Этой весной целый поток иностранцев хлынул в обновленную страну — они так много слышали о ее драматических метаморфозах, ее жестокая энергия внушала им страх и восхищение. Мой кузен Джефри, корреспондент лондонской газеты, приехал в Берлин. Он был лет на пять старше меня, я встречался с ним как-то в раннем детстве в Англии — тогда он едва замечал меня. Я жил на Штайнплац и однажды долго гулял с ним под вечер между Тиргартеном и Тауэнцинштрассе. Мы лениво наслаждались вешним теплом, заходили в кафе, разглядывали отлично одетых, отлично выглядевших посетителей.
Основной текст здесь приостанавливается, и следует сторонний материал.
/-! ### A lane leaves the vote -/

/-- The lane's votes end at once: voters stop counting it, it contributes no downlink bytes, sends no token and no strobe, and
its pending minority reports end (R209, R257, R258, R268). -/
def State.withdraw (s : State) (l : Lane) : State :=
  let drop (v : VoterSt) := { v with live := v.live.set l false, staged := v.staged.set l false }
  let s1 := s.mapOuts fun _ o => { o with hs := drop o.hs, ls := drop o.ls }
  { s1 with
    net := { s1.net with contrib := s1.net.contrib.set l false }
    acc := { s1.acc with staged := s1.acc.staged.set l false }
    fch := { s1.fch with reports := s1.fch.reports.filter fun r => r.2.1 ≠ l } }

/-- Automatic resyncs of a lane in the last 60 minutes (R357). -/
def State.autoResyncs (s : State) (l : Lane) : Nat := countWithin s.rcd.opTime 3600000 (s.lane l).core.autoTimes

/-- Whether no oscillator of the lane is usable (R356 CLOCK, R488). -/
def State.noOscillator (s : State) (l : Lane) : Bool :=
  let c := (s.lane l).clk
  (c.source = .rc || c.tripped || !c.xtStable) && !c.rcStable && (c.rcDisabled || c.source = .rc)

/-- The state that the cause table gives (R356), with the limit of R357. -/
def State.nextState (s : State) (l : Lane) (cause : Nat) : LaneSt :=
  if cause = 8 then .out
  else if cause = 6 && s.noOscillator l then .failed
  else if cause = 4 && (s.lane l).diag.halted then .out
  else if 3 ≤ s.autoResyncs l then .out
  else .resync

/-- The executive commits a priority of the bogie on both ports of a lane (R462, R470): the records name reason 1 at the start of a catch-up,
2 at its end. -/
def State.commitBogie (s : State) (l : Lane) (prio reason : Nat) : State :=
  let put (a : ArbS) : ArbS :=
    let v := BitVec.ofNat 24 (a.active.toNat / 8 * 8 + prio)
    { a with shadow := v, active := v }
  let s1 := s.modLane l fun x => { x with arbE := put x.arbE, arbD := put x.arbD }
  s1.each [(0, (s1.lane l).arbE.active), (1, (s1.lane l).arbD.active)] fun s p =>
    s.placeRecord l 0x0141 (fields [(1, p.1), (1, 0), (2, reason), (4, p.2.toNat)])

/-- A lane is in a step of R361. -/
def State.inStep (s : State) (l : Lane) (step : Nat) : Bool := s.laneSt l = .resync && (s.lane l).core.resync.step = step

/-- A catch-up that ends, however it ends, restores the committed priorities (R462). -/
def State.endCatchUp (s : State) (l : Lane) : State := if s.inStep l 4 then s.commitBogie l 4 2 else s

/-- A lane begins RESYNC (R361): step 1 from here, or waiting where no cycles run (R356). Step 1 resets every crossing pair (R495). -/
def State.beginResync (s : State) (l : Lane) (cause : Nat) : State :=
  ((s.endCatchUp l).modClk l fun c => { c with ackPhase := 0 }).modCore l fun c => { c with
    st := .resync, autoTimes := s.rcd.opTime :: c.autoTimes, stored := 0
    resync := { ResyncS.none with step := 1, needsTest := cause = 1 || cause = 7, waitClock := cause = 6,
                                  since := s.rcd.opTime, waiting := !s.mod.mode.cycles } }

/-- A MINORITY lane takes its next state (R356, R357). -/
def State.takeNext (s : State) (l : Lane) : State :=
  let c := (s.lane l).core
  match c.next with
  | .resync => if 3 ≤ s.autoResyncs l then s.modCore l fun c => { c with st := .out } else s.beginResync l c.cause
  | n => s.modCore l fun c => { c with st := n }

/-- The completion that RED_LANE_RESYNC awaits, if a resync of this lane owes one (R327). -/
def State.answerAsked (s : State) (l : Lane) (status : Nat) : State :=
  match (s.lane l).core.asked with
  | some c => (s.modCore l fun k => { k with asked := none }).complete c status (fields [(1, l.id), (3, 0)])
  | none => s

/-- Changes a lane's resync record. -/
def State.modResync (s : State) (l : Lane) (f : ResyncS → ResyncS) : State := s.modCore l fun c => { c with resync := f c.resync }

/-- A resync that fails for good: its record, the lane's state, and the completion that it owed (R327, R361, R384). -/
def State.failResync (s : State) (l : Lane) (st : LaneSt) : State :=
  let s1 := (s.endCatchUp l).record 0x0112 (fields [(1, l.id), (1, (s.lane l).core.resync.step), (2, 0)])
  let s2 := s1.modCore l fun c => { c with st := st, next := st, resync := .none, stored := 0 }
  (s2.modMmu l fun m => { m with incoming := [] }).answerAsked l stDisagree

/-- Step 3 begins: the copy is armed at the next T₀ but `wait`. -/
def ResyncS.toCopy (r : ResyncS) (wait : Nat) : ResyncS := { r with step := 3, armWait := wait, copyRunning := false, pages := 0, behind := 0 }

/-- The sender's tracking is clear. -/
def MmuS.clearSent (m : MmuS) : MmuS := { m with sentPages := [], snapBuf := [] }

/-- A lane receives a copy over the accord link. -/
def State.receiving (s : State) (l : Lane) : Bool := s.inStep l 3 && (s.lane l).core.resync.copyRunning

/-- A copy that fails: the sender clears its tracking, the receiver discards what it has, and the copy is armed again at the second
T₀; the ninth failure ends the resync (R359, R361). -/
def State.copyFails (s : State) (l : Lane) : State :=
  let s1 := s.mapLanes fun _ x => { x with mmu := x.mmu.clearSent }
  let s2 := (s1.modMmu l fun m => { m with incoming := [] }).modCore l fun c => { c with stored := 0 }
  let s3 := s2.modResync l fun r => { r.toCopy 2 with failedCopies := r.failedCopies + 1 }
  if 9 ≤ (s3.lane l).core.resync.failedCopies then s3.failResync l .out else s3

/-- The lane that leaves was the sender of a copy, which fails, or of a keyframe, which the next sender takes (R359, R457). -/
def State.dropSender (s : State) (l : Lane) : State :=
  if LaneSet.first s.votingLanes = some l then
    let s1 := s.each (Lane.all.filter s.receiving) State.copyFails
    if (s.lane l).diag.keyframeBusy then
      let c := (s.lane l).diag.keyframe
      let s2 := s1.modDiag l fun d => { d with keyframeBusy := false }
      { s2 with rcd := { s2.rcd with keyframes := s2.rcd.keyframes.filter (fun k => k.cycle ≠ c), keyframeDue := some c.toNat } }
    else s1
  else s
Никто здесь не удивлялся, что мы говорили на иностранном языке. Я дал Джефри выговориться, он, верно, решил, что я умею хорошо слушать, но то, что он говорил, до меня едва доходило, я всегда ощущал потерянность, одиночество, если со мной не было друзей и соратников, никто, кроме нас, не знал, что происходит, никто не знал правды. Где-то совсем близко стальные прутья со свистом вонзались в живое тело, стены подвалов заглушали стоны истязуемых. Ходили слухи, что сын кайзера{40}, принц Август Вильгельм, один из высших офицеров СА, бесчинствует где-то поблизости. За городом и вблизи других городов, среди пустошей и лесов, уже построены первые корпуса лагерей. Тысячи уже погибли в застенках и лагерях, но никто ничего не замечал. Миллионы других были живы, и концлагерь им не грозил; они работали, ходили в кино, загорали на берегу озера Ваннзее, заглядывались на женщин, ездили в театры и на концерты, читали сообщения о последних скачках в Мариендорфе и Хоппегартене.

День был чудесный, такой же чудесный, как все дни от сотворения мира. Поблизости девочки играли в вечную игру — в «классики». Страшнее всего было то, что внешне ничего как будто бы не изменилось, жизнь текла так же весело и ровно, а ведь, собственно говоря, все, даже детские игры, должно было перемениться. Я хорошо знал, что меня ждет, если я сейчас встану и поеду в Груневальд, — я уже чувствовал легкий ветерок, смолистый запах сосен, меня окружало неизменное безучастие природы. Она пребудет вечно, останется той же, лишь мы переменимся, не сможем, не сумеем больше жить. Уже и сейчас я был не тем, кем казался. Я казался прохожим, завсегдатаем кафе, одним из многих, я беззаботно болтал и, судя по всему, просто наслаждался хорошей погодой. На самом же деле я был отверженным, тайным врагом этого порядка, я был чужим и незнакомым даже для моего родственника, который сидел напротив меня.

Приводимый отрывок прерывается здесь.